• [Problem]
Of the lines below, write out exactly those from the line with "def up (l : Fin" through the line with "def cv (l : Fin", both included, and skip the rest.

• [Stored data]
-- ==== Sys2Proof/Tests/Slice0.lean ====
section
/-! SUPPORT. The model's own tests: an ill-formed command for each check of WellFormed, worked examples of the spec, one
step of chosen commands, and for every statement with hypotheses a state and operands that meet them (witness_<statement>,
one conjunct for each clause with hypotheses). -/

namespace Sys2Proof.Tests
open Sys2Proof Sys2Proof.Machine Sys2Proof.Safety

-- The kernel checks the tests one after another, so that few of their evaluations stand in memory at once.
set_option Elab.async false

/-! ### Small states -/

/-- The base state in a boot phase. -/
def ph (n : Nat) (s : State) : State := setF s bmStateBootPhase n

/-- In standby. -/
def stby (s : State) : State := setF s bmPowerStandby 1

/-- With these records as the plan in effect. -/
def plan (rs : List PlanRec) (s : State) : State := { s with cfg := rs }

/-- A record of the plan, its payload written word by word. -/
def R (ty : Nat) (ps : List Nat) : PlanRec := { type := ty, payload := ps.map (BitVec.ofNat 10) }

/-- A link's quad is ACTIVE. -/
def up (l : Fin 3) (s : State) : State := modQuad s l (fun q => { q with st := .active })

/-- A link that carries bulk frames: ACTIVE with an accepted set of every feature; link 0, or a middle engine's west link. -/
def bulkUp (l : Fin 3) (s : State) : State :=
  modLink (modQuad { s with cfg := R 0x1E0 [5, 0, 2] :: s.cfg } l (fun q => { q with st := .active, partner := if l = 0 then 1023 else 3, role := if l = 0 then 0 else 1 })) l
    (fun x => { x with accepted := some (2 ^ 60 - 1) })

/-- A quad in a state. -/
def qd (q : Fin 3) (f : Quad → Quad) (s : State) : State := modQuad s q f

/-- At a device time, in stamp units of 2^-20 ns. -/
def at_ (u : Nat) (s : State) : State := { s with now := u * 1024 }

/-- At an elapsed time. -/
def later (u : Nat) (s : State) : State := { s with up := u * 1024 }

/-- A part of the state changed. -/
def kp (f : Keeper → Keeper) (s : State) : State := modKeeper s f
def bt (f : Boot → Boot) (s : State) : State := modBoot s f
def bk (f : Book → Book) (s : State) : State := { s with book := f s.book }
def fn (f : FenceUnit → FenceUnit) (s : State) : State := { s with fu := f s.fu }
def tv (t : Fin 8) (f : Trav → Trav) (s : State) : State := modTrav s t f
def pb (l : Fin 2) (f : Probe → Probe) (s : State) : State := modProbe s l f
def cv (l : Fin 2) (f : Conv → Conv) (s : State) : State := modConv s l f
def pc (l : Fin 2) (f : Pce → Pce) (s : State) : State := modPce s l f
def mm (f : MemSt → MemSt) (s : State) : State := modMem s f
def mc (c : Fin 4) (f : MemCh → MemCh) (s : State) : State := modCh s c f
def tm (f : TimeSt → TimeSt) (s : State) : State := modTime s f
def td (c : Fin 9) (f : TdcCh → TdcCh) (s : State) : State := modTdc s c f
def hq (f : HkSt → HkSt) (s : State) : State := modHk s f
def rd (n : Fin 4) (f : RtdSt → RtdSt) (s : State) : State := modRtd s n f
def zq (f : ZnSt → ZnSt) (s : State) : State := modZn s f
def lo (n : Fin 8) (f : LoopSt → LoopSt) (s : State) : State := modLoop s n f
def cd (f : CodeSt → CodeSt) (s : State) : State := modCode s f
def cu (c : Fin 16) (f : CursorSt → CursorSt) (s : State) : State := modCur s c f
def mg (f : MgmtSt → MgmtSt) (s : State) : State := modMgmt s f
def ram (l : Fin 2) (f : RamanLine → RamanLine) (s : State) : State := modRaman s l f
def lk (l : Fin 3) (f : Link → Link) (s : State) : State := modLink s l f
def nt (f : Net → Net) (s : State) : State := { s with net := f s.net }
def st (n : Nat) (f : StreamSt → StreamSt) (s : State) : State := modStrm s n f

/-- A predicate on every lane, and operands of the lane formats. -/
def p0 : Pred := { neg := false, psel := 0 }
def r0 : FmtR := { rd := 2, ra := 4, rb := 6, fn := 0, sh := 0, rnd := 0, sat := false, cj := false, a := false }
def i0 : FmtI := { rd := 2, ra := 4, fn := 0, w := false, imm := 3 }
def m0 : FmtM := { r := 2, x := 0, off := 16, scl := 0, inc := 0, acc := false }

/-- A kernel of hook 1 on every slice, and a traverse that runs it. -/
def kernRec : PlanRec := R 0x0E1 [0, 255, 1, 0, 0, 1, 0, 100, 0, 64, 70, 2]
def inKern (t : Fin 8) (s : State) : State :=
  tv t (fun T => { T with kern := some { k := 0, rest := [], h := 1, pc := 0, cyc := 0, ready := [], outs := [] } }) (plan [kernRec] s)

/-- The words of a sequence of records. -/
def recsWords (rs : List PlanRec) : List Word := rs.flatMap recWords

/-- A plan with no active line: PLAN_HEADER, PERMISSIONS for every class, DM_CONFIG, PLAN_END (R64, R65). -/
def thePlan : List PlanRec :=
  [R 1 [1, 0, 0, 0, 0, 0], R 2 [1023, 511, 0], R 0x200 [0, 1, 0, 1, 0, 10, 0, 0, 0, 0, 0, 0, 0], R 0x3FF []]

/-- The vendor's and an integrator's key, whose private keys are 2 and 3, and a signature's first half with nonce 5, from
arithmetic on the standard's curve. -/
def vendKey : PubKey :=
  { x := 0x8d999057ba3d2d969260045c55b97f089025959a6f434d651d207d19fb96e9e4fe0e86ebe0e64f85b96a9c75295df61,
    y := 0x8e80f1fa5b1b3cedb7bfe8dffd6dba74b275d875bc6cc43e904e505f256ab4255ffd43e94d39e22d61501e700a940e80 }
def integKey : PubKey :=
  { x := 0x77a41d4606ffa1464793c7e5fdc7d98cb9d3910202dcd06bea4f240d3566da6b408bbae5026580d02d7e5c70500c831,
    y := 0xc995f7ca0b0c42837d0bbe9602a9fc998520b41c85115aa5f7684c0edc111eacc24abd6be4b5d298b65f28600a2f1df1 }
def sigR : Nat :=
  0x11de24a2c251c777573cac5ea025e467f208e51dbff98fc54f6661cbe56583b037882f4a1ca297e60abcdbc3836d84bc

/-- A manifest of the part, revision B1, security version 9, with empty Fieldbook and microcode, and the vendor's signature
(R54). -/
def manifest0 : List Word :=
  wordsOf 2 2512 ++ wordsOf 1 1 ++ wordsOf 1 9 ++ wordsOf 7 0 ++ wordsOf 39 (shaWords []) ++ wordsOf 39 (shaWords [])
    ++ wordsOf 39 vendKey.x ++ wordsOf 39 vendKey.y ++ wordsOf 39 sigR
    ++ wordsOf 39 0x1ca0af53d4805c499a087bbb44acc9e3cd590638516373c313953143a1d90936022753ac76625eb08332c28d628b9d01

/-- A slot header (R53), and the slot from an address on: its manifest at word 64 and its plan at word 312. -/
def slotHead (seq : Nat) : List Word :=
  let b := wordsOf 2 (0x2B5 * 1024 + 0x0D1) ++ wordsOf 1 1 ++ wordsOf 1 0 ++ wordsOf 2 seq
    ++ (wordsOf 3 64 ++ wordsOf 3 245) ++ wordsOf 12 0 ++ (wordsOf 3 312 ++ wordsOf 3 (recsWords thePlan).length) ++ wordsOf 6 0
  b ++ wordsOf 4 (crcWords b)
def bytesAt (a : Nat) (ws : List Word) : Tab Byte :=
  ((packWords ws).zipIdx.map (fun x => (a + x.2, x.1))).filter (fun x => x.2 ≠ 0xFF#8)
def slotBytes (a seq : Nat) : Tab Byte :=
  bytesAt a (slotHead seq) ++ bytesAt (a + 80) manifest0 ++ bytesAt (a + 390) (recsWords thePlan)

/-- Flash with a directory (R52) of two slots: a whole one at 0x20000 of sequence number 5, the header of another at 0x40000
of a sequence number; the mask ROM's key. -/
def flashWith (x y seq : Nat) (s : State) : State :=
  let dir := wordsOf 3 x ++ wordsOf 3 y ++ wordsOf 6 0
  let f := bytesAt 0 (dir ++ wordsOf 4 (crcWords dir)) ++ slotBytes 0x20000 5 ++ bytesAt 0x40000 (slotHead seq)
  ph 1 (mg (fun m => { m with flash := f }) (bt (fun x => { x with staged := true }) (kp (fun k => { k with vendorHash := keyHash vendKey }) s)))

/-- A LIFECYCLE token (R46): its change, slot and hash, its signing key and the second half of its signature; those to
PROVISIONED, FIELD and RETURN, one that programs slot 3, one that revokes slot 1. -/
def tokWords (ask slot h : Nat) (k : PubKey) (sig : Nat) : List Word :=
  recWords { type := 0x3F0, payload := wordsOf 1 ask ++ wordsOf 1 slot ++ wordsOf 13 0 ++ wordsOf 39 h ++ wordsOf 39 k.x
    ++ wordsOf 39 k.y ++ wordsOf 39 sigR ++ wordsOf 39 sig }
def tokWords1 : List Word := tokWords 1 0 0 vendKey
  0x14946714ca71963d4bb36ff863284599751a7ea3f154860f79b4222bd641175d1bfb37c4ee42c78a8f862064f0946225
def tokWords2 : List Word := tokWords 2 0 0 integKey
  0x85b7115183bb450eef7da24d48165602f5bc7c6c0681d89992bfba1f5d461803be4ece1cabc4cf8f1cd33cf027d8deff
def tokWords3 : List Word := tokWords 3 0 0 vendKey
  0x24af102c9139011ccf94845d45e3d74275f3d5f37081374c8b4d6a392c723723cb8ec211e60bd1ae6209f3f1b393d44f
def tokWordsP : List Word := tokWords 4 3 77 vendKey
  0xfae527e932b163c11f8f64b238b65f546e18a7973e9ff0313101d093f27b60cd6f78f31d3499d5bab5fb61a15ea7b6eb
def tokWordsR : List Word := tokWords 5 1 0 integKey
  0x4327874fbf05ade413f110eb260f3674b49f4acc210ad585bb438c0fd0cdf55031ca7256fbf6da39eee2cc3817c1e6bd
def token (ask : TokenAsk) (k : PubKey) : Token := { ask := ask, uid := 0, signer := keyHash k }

• [Reply to the task]
def up (l : Fin 3) (s : State) : State := modQuad s l (fun q => { q with st := .active })

/-- A link that carries bulk frames: ACTIVE with an accepted set of every feature; link 0, or a middle engine's west link. -/
def bulkUp (l : Fin 3) (s : State) : State :=
  modLink (modQuad { s with cfg := R 0x1E0 [5, 0, 2] :: s.cfg } l (fun q => { q with st := .active, partner := if l = 0 then 1023 else 3, role := if l = 0 then 0 else 1 })) l
    (fun x => { x with accepted := some (2 ^ 60 - 1) })

/-- A quad in a state. -/
def qd (q : Fin 3) (f : Quad → Quad) (s : State) : State := modQuad s q f

/-- At a device time, in stamp units of 2^-20 ns. -/
def at_ (u : Nat) (s : State) : State := { s with now := u * 1024 }

/-- At an elapsed time. -/
def later (u : Nat) (s : State) : State := { s with up := u * 1024 }

/-- A part of the state changed. -/
def kp (f : Keeper → Keeper) (s : State) : State := modKeeper s f
def bt (f : Boot → Boot) (s : State) : State := modBoot s f
def bk (f : Book → Book) (s : State) : State := { s with book := f s.book }
def fn (f : FenceUnit → FenceUnit) (s : State) : State := { s with fu := f s.fu }
def tv (t : Fin 8) (f : Trav → Trav) (s : State) : State := modTrav s t f
def pb (l : Fin 2) (f : Probe → Probe) (s : State) : State := modProbe s l f
def cv (l : Fin 2) (f : Conv → Conv) (s : State) : State := modConv s l f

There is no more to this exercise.